FRANKFURT (Reuters) – The European Central Bank should raise its deposit rate back into positive territory this year, French central bank chief Francois Villeroy de Galhau said on Friday, comments that point to his support for at least three rate hikes in 2022.
The ECB has been moving slowly to remove support this year but record high inflation and surging longer-term price expectations have prompted a growing number of policymakers to advocate a quicker end to nearly a decade-long experiment with unconventional support.
In a first step, the ECB should end bond purchases at the end of June, then raise its minus 0.5% deposit rates in “the next few” policy meetings, Villeroy said, declining to specify his preferred lift-off date.
A host of policymakers have recently made the case for a move already in July, with little push-back from policy “doves,” suggesting that a summer rate hike is now the most likely option.
“I would rather set a marker a bit further down the road: barring unforeseen new shocks, I would think it reasonable to have entered positive territory by the end of this year,” Villeroy, an influential voice on the ECB’s Governing Council, said in a speech.

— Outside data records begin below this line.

@[simp] theorem State.setTickWait_fields (s : State) (e : ℕ) (rs : List TickRec) :
    (s.setTickWait e rs).regs = s.regs ∧ (s.setTickWait e rs).stv = s.stv ∧ (s.setTickWait e rs).bank = s.bank ∧
    (s.setTickWait e rs).frames = s.frames ∧ (s.setTickWait e rs).cells = s.cells ∧ (s.setTickWait e rs).panes = s.panes ∧
    (s.setTickWait e rs).chans = s.chans ∧ (s.setTickWait e rs).arrays = s.arrays ∧ (s.setTickWait e rs).queues = s.queues ∧
    (s.setTickWait e rs).ports = s.ports ∧ (s.setTickWait e rs).movers = s.movers ∧ (s.setTickWait e rs).lvPar = s.lvPar ∧
    (s.setTickWait e rs).dies = s.dies ∧ (s.setTickWait e rs).tbu = s.tbu ∧ (s.setTickWait e rs).doms = s.doms ∧
    (s.setTickWait e rs).arms = s.arms ∧ (s.setTickWait e rs).armedBy = s.armedBy ∧ (s.setTickWait e rs).engs = s.engs ∧
    (s.setTickWait e rs).dm = s.dm ∧ (s.setTickWait e rs).pmBad = s.pmBad ∧ (s.setTickWait e rs).srcs = s.srcs ∧
    (s.setTickWait e rs).inqs = s.inqs ∧ (s.setTickWait e rs).worms = s.worms ∧ (s.setTickWait e rs).lost = s.lost ∧
    (s.setTickWait e rs).turns = s.turns ∧ (s.setTickWait e rs).tins = s.tins ∧ (s.setTickWait e rs).owns = s.owns ∧
    (s.setTickWait e rs).selfCpl = s.selfCpl ∧ (s.setTickWait e rs).fmSeq = s.fmSeq ∧ (s.setTickWait e rs).fmOut = s.fmOut ∧
    (s.setTickWait e rs).outst = s.outst ∧ (s.setTickWait e rs).quar = s.quar ∧ (s.setTickWait e rs).tracked = s.tracked ∧
    (s.setTickWait e rs).answered = s.answered ∧ (s.setTickWait e rs).uclLeft = s.uclLeft ∧ (s.setTickWait e rs).uclHdr =
    s.uclHdr ∧ (s.setTickWait e rs).uclOwed = s.uclOwed ∧ (s.setTickWait e rs).credOff = s.credOff ∧ (s.setTickWait e
    rs).ledger = s.ledger ∧ (s.setTickWait e rs).stageBrd = s.stageBrd ∧ (s.setTickWait e rs).parkBrd = s.parkBrd ∧
    (s.setTickWait e rs).lanes = s.lanes ∧ (s.setTickWait e rs).hinges = s.hinges ∧ (s.setTickWait e rs).leaves = s.leaves ∧
    (s.setTickWait e rs).stages = s.stages ∧ (s.setTickWait e rs).recalls = s.recalls ∧ (s.setTickWait e rs).gsnap = s.gsnap
    ∧ (s.setTickWait e rs).gsnapDue = s.gsnapDue ∧ (s.setTickWait e rs).edgeTurn = s.edgeTurn ∧ (s.setTickWait e rs).sd =
    s.sd ∧ (s.setTickWait e rs).sdMiss = s.sdMiss ∧ (s.setTickWait e rs).sdOp = s.sdOp ∧ (s.setTickWait e rs).lkRecs =
    s.lkRecs ∧ (s.setTickWait e rs).fm = s.fm ∧ (s.setTickWait e rs).fmErr = s.fmErr ∧ (s.setTickWait e rs).ddrs = s.ddrs ∧
    (s.setTickWait e rs).pins = s.pins ∧ (s.setTickWait e rs).fpins = s.fpins ∧ (s.setTickWait e rs).outputs = s.outputs ∧
    (s.setTickWait e rs).uarts = s.uarts ∧ (s.setTickWait e rs).i2cs = s.i2cs ∧ (s.setTickWait e rs).spis = s.spis ∧
    (s.setTickWait e rs).fans = s.fans ∧ (s.setTickWait e rs).tap = s.tap ∧ (s.setTickWait e rs).clk = s.clk ∧
    (s.setTickWait e rs).cfg = s.cfg ∧ (s.setTickWait e rs).chk = s.chk ∧ (s.setTickWait e rs).imgBit = s.imgBit ∧
    (s.setTickWait e rs).store = s.store ∧ (s.setTickWait e rs).progd = s.progd ∧ (s.setTickWait e rs).unread = s.unread ∧
    (s.setTickWait e rs).otp = s.otp ∧ (s.setTickWait e rs).otpRun = s.otpRun ∧ (s.setTickWait e rs).power = s.power ∧
    (s.setTickWait e rs).db = s.db ∧ (s.setTickWait e rs).host = s.host ∧ (s.setTickWait e rs).hostSeq = s.hostSeq ∧
    (s.setTickWait e rs).hcqs = s.hcqs ∧ (s.setTickWait e rs).b2 = s.b2 ∧ (s.setTickWait e rs).park = s.park ∧
    (s.setTickWait e rs).unparkReq = s.unparkReq ∧ (s.setTickWait e rs).msixs = s.msixs ∧ (s.setTickWait e rs).pcieUp =
    s.pcieUp ∧ (s.setTickWait e rs).mcMem = s.mcMem ∧ (s.setTickWait e rs).chn = s.chn ∧ (s.setTickWait e rs).core0 =
    s.core0 ∧ (s.setTickWait e rs).mcCount = s.mcCount ∧ (s.setTickWait e rs).kpr = s.kpr ∧ (s.setTickWait e rs).heldAcc =
    s.heldAcc ∧ (s.setTickWait e rs).hubPar = s.hubPar ∧ (s.setTickWait e rs).fresh = s.fresh ∧ (s.setTickWait e rs).out =
    s.out ∧ (s.setTickWait e rs).pending = s.pending := by
  and_intros <;> rfl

With the deposit rate at -0.5%, getting back into positive territory would suggest at least three 25-basis-point rate hikes, including the ECB’s first increase since 2011, if the ECB followed the “gradual” approach advocated by Villeroy.
The bank should then gradually move its nominal interest rate towards the “neutral” level, which is between 1% and 2%, a full percentage below the U.S., Villeroy added.
High inflation, including a rise in longer-term inflation bets is the main reason for the rate rises as recent surveys suggest that expectations are “less and less” anchored around the ECB’s 2% target.
De-anchoring, in central bank jargon, is a worrisome phenomenon when price growth expectations rise as investors start doubting the central bank’s resolve to get inflation back to its target.
Rate hikes could also help the euro regain some strength against the dollar as currency weakness lifts imported inflation.
“The level of the euro matters significantly for imported inflation,” Villeroy said. “A euro that is too weak would go against our price stability objective.”
To help markets cope with the reduction of ECB support, Villeroy said the ECB could offer a new longer-term refinancing operation to banks.
Villeroy also suggested a new approach to tackling a potential surge in the spread between the yields of euro zone members.
It could agree to buy bonds for a limited time with the explicit commitment to sell them once the turbulence is over. Or it could absorb the liquidity injected through a liquidity off-setting operations, much like it did in its earlier Securities Markets Programme.